(Stored data entries)
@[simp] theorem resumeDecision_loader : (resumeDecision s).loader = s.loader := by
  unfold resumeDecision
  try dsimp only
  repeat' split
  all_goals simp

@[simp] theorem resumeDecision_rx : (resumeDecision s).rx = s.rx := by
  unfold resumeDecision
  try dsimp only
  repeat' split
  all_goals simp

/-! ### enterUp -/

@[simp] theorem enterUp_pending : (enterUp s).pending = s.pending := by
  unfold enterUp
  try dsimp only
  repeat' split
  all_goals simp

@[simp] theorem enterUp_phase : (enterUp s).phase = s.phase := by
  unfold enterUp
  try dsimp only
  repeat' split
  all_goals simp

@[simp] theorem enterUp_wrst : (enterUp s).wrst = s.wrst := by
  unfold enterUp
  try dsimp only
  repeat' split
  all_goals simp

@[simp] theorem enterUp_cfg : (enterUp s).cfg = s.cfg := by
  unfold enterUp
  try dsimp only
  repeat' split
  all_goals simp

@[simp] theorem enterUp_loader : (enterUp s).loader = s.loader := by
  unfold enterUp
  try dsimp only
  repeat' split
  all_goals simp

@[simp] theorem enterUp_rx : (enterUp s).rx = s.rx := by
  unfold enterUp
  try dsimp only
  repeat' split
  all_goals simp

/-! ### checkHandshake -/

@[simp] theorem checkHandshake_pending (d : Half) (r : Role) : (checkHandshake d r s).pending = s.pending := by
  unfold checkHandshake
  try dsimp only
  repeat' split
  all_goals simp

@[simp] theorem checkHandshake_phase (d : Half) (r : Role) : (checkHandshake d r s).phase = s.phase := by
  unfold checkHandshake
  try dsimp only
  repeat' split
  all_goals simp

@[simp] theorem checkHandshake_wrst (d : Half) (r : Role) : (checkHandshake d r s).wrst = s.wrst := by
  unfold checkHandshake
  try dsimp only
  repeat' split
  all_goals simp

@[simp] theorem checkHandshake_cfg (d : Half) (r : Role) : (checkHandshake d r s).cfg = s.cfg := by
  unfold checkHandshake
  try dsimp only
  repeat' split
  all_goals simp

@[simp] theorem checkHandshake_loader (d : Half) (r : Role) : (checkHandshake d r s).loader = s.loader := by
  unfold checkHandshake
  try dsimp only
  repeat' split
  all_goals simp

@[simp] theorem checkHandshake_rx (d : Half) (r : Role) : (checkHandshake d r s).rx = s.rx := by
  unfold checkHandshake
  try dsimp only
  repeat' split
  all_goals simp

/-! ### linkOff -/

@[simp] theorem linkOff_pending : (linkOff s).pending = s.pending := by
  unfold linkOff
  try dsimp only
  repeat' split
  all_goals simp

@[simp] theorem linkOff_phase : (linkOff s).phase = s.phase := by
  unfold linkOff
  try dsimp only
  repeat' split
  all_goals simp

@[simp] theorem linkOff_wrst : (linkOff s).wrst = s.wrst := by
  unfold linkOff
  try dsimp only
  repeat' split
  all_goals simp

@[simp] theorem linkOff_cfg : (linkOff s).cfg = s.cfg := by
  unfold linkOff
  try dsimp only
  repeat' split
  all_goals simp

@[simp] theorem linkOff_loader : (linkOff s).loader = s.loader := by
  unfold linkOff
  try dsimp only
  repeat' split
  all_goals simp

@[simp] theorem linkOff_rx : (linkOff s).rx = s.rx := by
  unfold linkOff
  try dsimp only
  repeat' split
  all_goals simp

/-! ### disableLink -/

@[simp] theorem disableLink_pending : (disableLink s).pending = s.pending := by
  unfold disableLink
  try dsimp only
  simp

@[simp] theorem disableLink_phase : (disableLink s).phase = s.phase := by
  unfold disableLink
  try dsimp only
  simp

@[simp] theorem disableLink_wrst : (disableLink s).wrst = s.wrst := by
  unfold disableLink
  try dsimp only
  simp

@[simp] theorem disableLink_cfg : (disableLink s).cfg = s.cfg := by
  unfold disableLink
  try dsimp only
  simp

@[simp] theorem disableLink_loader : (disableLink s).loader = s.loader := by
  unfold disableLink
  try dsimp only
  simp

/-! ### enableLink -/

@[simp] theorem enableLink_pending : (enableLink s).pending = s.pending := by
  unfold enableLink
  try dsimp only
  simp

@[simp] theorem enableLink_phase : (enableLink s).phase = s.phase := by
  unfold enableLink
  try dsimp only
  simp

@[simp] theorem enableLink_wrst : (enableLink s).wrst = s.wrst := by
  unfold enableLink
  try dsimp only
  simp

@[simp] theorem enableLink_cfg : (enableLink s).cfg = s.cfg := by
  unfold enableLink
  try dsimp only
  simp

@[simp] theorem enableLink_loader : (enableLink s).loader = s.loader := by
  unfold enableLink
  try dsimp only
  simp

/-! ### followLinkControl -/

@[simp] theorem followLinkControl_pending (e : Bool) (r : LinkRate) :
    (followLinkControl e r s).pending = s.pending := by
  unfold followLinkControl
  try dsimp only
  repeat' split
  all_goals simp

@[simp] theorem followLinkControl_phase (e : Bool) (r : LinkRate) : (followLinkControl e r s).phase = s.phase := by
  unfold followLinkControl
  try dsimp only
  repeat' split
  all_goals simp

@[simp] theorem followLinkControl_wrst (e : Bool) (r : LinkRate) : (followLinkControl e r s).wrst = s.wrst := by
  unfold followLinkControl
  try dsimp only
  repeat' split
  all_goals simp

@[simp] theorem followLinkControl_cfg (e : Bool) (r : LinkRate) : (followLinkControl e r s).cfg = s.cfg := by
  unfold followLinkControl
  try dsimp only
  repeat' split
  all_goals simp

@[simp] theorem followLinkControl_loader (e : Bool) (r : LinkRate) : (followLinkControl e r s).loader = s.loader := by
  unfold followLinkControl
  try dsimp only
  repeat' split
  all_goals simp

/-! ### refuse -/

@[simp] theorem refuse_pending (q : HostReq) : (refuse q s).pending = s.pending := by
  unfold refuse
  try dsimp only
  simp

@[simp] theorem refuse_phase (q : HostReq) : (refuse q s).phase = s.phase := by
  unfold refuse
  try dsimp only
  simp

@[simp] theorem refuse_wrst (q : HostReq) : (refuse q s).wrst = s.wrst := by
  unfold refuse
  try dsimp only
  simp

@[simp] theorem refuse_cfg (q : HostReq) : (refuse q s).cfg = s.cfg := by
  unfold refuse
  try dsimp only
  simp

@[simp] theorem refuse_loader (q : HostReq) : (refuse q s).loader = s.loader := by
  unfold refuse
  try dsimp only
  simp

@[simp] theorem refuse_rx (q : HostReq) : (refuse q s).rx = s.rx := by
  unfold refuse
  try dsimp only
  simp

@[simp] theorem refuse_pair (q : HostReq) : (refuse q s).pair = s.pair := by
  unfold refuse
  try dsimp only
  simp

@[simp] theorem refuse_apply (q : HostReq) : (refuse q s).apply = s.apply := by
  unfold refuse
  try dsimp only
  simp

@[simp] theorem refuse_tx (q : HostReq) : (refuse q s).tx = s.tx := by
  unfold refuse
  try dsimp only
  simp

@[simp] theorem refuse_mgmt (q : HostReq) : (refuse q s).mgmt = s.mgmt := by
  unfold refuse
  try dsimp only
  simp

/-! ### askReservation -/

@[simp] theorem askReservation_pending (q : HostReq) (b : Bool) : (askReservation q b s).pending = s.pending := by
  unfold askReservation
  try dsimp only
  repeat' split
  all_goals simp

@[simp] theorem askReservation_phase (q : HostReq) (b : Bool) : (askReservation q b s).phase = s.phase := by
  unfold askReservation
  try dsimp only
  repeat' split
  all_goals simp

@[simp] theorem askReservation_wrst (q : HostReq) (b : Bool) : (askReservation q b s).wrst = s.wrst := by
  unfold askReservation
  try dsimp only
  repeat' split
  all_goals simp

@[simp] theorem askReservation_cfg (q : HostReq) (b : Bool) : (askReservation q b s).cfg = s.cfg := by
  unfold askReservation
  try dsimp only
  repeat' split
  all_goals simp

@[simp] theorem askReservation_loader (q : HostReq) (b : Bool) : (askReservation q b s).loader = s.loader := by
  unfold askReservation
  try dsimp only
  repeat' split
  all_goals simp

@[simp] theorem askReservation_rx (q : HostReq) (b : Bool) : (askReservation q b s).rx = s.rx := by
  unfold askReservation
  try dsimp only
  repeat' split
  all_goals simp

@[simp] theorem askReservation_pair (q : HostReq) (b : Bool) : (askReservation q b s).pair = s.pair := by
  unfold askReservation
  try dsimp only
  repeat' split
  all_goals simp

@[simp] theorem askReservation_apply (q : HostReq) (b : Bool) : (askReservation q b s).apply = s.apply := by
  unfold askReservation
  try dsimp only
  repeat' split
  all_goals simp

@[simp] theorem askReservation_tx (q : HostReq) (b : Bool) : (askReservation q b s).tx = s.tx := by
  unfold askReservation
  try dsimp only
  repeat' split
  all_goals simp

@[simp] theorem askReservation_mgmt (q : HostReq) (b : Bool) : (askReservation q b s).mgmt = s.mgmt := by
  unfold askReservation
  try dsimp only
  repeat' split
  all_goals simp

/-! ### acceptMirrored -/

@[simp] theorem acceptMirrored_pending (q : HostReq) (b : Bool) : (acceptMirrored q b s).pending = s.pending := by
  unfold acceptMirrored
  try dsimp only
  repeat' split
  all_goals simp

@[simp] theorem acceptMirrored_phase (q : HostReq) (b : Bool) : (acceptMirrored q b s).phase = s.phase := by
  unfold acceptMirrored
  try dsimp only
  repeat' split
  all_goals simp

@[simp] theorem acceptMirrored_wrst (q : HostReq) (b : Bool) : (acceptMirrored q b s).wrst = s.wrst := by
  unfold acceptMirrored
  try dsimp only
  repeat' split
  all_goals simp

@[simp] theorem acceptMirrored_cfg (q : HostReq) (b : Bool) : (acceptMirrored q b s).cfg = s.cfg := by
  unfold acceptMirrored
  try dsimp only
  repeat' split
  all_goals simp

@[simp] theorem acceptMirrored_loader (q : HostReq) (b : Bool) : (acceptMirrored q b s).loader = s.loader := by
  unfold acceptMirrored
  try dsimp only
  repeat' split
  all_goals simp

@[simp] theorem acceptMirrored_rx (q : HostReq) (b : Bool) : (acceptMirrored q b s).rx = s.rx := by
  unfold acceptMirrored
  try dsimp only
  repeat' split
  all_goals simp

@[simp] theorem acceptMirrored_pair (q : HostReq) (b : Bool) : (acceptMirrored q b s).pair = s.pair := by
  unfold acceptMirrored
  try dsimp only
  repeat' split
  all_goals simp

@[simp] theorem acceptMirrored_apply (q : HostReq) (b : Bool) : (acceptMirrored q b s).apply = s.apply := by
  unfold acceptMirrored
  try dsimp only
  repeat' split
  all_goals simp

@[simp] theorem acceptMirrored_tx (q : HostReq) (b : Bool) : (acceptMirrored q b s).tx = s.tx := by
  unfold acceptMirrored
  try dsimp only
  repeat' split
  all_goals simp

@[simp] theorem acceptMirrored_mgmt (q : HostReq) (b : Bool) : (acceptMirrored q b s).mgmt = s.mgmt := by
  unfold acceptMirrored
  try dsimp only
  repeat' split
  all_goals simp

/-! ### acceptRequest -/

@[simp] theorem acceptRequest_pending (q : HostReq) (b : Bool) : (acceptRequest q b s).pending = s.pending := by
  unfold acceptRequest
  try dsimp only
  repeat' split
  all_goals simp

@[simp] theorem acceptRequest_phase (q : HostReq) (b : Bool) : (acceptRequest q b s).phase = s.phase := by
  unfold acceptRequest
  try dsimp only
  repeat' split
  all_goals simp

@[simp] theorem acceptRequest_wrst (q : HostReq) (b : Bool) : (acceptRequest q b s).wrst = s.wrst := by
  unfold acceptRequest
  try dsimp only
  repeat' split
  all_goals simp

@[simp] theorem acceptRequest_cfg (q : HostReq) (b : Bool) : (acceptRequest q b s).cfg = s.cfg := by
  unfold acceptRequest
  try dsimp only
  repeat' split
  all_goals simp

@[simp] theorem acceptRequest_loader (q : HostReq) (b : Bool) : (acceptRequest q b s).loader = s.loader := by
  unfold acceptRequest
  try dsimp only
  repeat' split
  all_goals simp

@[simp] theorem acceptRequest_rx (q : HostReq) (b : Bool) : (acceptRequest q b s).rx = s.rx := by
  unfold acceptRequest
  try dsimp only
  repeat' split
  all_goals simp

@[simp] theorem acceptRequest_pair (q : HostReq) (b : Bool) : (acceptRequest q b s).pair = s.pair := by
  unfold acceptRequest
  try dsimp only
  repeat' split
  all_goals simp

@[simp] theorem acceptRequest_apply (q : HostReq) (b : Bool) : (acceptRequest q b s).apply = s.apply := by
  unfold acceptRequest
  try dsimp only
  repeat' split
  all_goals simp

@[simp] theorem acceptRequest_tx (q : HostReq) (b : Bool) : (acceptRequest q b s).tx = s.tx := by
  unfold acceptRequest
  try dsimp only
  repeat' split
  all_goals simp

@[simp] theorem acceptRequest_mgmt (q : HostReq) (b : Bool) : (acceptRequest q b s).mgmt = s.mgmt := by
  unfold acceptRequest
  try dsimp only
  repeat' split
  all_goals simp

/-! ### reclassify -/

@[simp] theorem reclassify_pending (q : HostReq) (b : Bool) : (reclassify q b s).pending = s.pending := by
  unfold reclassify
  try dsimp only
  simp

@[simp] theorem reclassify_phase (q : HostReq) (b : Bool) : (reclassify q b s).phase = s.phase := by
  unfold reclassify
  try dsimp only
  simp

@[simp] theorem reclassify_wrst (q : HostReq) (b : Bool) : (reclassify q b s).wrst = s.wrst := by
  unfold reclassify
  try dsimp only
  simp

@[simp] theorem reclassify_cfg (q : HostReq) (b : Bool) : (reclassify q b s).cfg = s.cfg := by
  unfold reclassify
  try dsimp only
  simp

Problem details:
Scan the records above for the string "apply", and copy every line where it turns up.

Task result:
@[simp] theorem refuse_apply (q : HostReq) : (refuse q s).apply = s.apply := by
@[simp] theorem askReservation_apply (q : HostReq) (b : Bool) : (askReservation q b s).apply = s.apply := by
@[simp] theorem acceptMirrored_apply (q : HostReq) (b : Bool) : (acceptMirrored q b s).apply = s.apply := by
@[simp] theorem acceptRequest_apply (q : HostReq) (b : Bool) : (acceptRequest q b s).apply = s.apply := by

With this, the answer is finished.